Try it: Below are the entries; give again exactly the lines from the one mentioning "def rayOf (ws" through the one mentioning "def onSeg (lo", inclusive.

The input:
┌──
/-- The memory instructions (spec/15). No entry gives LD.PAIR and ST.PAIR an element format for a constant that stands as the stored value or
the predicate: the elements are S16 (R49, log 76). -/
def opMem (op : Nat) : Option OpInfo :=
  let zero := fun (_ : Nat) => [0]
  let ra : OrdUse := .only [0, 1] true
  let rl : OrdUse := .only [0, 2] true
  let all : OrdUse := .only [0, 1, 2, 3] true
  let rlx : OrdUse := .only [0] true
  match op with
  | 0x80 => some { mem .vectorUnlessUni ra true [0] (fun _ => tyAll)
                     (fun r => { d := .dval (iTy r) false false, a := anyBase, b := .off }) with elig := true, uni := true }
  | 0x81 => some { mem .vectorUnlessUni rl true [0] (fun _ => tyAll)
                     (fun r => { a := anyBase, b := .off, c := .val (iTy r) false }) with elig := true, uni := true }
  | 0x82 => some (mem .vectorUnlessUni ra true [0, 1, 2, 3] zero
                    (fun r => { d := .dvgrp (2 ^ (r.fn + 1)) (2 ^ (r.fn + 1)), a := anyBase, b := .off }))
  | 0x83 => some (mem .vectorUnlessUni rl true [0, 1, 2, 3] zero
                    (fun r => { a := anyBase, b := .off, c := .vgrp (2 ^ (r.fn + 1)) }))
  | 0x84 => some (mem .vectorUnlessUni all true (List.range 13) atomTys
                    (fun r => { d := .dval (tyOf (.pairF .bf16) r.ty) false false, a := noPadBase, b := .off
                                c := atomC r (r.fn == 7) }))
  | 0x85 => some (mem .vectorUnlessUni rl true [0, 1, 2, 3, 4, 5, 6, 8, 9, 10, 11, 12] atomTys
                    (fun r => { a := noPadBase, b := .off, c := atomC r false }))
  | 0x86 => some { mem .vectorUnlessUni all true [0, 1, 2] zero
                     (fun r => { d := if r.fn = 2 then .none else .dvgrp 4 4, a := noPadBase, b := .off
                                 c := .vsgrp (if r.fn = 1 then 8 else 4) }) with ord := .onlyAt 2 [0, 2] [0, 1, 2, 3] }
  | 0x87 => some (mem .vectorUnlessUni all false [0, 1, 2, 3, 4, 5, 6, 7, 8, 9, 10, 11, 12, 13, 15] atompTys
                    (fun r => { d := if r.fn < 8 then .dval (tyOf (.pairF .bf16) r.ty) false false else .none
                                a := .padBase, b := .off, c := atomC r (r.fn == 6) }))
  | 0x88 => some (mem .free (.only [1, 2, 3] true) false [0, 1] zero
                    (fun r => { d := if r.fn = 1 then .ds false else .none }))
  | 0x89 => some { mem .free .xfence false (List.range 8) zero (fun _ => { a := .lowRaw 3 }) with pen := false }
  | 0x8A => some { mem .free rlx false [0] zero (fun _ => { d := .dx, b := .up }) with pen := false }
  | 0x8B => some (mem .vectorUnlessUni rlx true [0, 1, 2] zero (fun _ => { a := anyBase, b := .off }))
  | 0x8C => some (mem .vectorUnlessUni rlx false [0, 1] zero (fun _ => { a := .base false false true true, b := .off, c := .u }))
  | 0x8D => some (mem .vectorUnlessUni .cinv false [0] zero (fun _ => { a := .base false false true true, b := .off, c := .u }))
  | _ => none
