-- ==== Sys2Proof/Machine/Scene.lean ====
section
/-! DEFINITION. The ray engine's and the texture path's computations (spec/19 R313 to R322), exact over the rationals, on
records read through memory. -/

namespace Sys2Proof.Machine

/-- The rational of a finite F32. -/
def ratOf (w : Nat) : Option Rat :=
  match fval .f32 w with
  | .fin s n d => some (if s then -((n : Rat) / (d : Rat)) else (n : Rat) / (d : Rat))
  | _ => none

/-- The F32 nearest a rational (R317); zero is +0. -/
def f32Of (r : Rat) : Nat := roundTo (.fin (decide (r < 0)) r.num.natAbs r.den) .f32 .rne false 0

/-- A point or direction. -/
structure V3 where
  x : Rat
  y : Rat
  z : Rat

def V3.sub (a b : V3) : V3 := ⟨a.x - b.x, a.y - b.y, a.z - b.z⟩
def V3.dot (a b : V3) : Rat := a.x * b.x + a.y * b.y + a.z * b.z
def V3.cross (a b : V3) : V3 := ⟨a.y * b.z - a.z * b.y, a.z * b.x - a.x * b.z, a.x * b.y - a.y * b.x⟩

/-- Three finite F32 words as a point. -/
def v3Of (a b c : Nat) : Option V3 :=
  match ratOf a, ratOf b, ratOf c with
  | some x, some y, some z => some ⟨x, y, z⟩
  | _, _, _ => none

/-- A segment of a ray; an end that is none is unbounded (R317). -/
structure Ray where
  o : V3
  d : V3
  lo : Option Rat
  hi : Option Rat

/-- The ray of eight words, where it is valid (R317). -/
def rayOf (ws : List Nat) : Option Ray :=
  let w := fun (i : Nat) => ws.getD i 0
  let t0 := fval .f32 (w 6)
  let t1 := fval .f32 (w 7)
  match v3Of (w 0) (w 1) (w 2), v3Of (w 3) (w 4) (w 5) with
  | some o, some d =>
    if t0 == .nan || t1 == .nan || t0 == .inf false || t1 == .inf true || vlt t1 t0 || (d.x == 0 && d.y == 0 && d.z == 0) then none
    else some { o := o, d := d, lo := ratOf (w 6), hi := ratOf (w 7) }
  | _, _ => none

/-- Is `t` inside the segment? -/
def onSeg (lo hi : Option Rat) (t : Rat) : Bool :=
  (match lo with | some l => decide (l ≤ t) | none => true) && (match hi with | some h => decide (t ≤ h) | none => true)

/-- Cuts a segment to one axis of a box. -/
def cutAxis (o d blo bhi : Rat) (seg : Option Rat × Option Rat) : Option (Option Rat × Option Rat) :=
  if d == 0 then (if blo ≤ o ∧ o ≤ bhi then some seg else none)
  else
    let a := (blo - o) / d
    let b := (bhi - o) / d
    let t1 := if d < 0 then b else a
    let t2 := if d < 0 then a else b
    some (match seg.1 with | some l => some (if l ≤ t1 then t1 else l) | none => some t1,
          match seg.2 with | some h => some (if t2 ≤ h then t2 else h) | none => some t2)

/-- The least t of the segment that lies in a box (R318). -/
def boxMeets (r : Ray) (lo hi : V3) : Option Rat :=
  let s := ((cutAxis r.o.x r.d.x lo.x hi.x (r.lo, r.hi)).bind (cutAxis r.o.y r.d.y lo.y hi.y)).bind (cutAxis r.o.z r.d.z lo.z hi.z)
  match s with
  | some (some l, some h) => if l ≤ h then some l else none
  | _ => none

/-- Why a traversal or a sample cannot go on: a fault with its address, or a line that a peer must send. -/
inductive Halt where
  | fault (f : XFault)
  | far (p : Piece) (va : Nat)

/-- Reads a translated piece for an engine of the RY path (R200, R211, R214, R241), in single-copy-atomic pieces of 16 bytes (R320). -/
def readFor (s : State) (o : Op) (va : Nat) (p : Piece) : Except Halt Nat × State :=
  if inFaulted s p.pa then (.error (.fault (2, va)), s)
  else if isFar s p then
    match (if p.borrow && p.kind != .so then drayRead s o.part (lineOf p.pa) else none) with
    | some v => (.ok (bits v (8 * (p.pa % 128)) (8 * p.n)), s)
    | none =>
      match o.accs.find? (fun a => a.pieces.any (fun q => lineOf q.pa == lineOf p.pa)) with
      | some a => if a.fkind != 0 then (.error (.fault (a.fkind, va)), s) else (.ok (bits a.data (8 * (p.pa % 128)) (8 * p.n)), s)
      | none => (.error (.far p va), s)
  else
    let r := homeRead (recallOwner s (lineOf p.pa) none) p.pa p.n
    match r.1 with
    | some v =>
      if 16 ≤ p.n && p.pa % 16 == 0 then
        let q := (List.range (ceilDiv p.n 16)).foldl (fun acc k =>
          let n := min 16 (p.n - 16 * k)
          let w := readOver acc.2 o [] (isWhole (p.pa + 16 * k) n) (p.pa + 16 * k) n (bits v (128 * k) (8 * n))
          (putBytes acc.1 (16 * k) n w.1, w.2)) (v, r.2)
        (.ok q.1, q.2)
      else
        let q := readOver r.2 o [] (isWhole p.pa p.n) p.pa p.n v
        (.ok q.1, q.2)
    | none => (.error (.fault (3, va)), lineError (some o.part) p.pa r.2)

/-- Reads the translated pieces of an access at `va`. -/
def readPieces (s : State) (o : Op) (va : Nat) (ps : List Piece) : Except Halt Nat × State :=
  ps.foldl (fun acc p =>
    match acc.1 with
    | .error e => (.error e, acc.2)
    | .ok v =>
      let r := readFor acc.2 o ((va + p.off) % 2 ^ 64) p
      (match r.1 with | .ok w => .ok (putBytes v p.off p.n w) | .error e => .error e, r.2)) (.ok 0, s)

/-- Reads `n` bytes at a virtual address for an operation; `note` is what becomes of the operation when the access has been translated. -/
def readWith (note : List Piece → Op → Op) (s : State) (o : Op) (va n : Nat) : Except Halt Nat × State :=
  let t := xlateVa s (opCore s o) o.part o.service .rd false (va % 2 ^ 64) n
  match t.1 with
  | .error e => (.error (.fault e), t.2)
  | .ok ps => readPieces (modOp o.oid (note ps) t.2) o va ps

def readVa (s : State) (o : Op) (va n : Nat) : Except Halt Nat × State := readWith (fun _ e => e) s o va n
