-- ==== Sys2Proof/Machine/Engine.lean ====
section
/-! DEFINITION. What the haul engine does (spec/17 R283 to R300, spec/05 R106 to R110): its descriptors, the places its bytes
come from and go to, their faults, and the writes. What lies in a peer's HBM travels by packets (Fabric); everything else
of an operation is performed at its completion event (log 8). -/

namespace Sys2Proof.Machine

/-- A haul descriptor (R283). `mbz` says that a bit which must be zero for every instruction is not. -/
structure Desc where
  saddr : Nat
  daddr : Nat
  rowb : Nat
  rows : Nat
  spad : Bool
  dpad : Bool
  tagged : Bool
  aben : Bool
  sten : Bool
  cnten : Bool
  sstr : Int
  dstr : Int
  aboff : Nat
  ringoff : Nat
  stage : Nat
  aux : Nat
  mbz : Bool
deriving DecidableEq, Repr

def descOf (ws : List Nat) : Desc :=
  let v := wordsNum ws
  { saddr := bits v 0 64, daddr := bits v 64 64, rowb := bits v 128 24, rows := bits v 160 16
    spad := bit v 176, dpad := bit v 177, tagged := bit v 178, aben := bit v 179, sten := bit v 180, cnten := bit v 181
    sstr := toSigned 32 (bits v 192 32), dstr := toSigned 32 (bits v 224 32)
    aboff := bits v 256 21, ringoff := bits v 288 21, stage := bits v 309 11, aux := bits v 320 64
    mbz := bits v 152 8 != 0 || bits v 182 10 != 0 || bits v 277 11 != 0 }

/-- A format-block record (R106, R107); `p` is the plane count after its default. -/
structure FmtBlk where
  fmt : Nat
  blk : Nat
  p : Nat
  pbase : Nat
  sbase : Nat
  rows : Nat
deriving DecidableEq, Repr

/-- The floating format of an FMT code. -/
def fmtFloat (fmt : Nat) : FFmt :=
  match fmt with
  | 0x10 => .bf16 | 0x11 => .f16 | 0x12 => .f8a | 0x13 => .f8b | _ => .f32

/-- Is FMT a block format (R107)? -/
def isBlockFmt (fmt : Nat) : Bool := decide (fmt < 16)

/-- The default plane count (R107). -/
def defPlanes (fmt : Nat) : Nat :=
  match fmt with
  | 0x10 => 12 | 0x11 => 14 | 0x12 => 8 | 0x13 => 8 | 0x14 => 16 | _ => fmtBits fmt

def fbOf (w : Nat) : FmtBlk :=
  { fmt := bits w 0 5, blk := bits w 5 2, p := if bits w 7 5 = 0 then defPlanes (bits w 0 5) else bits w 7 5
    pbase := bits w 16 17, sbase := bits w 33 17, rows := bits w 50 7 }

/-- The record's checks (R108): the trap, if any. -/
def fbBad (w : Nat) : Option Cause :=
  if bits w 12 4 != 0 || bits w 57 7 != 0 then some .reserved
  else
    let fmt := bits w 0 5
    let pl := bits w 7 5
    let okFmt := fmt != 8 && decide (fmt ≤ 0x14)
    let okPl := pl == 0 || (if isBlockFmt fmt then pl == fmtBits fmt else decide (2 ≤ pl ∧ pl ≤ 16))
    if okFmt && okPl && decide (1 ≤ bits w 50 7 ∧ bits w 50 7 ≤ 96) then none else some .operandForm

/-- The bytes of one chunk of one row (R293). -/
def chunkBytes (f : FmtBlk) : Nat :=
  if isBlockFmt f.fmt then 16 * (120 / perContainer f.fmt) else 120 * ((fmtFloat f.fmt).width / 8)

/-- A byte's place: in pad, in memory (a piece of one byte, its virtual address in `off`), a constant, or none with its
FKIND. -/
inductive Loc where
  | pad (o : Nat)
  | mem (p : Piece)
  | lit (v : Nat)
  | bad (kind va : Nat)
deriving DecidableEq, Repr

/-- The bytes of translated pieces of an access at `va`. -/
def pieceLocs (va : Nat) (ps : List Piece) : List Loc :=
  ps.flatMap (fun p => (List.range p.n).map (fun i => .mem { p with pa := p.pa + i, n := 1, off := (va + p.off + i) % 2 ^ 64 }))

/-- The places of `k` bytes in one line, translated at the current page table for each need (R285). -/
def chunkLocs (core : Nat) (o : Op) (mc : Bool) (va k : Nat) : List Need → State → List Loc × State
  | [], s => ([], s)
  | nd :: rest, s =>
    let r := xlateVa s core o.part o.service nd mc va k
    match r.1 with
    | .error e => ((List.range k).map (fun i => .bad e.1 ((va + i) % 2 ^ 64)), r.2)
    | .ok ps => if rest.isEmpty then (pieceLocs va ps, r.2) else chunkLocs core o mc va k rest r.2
└──
Completed task:
def rayOf (ws : List Nat) : Option Ray :=
  let w := fun (i : Nat) => ws.getD i 0
  let t0 := fval .f32 (w 6)
  let t1 := fval .f32 (w 7)
  match v3Of (w 0) (w 1) (w 2), v3Of (w 3) (w 4) (w 5) with
  | some o, some d =>
    if t0 == .nan || t1 == .nan || t0 == .inf false || t1 == .inf true || vlt t1 t0 || (d.x == 0 && d.y == 0 && d.z == 0) then none
    else some { o := o, d := d, lo := ratOf (w 6), hi := ratOf (w 7) }
  | _, _ => none

/-- Is `t` inside the segment? -/
def onSeg (lo hi : Option Rat) (t : Rat) : Bool :=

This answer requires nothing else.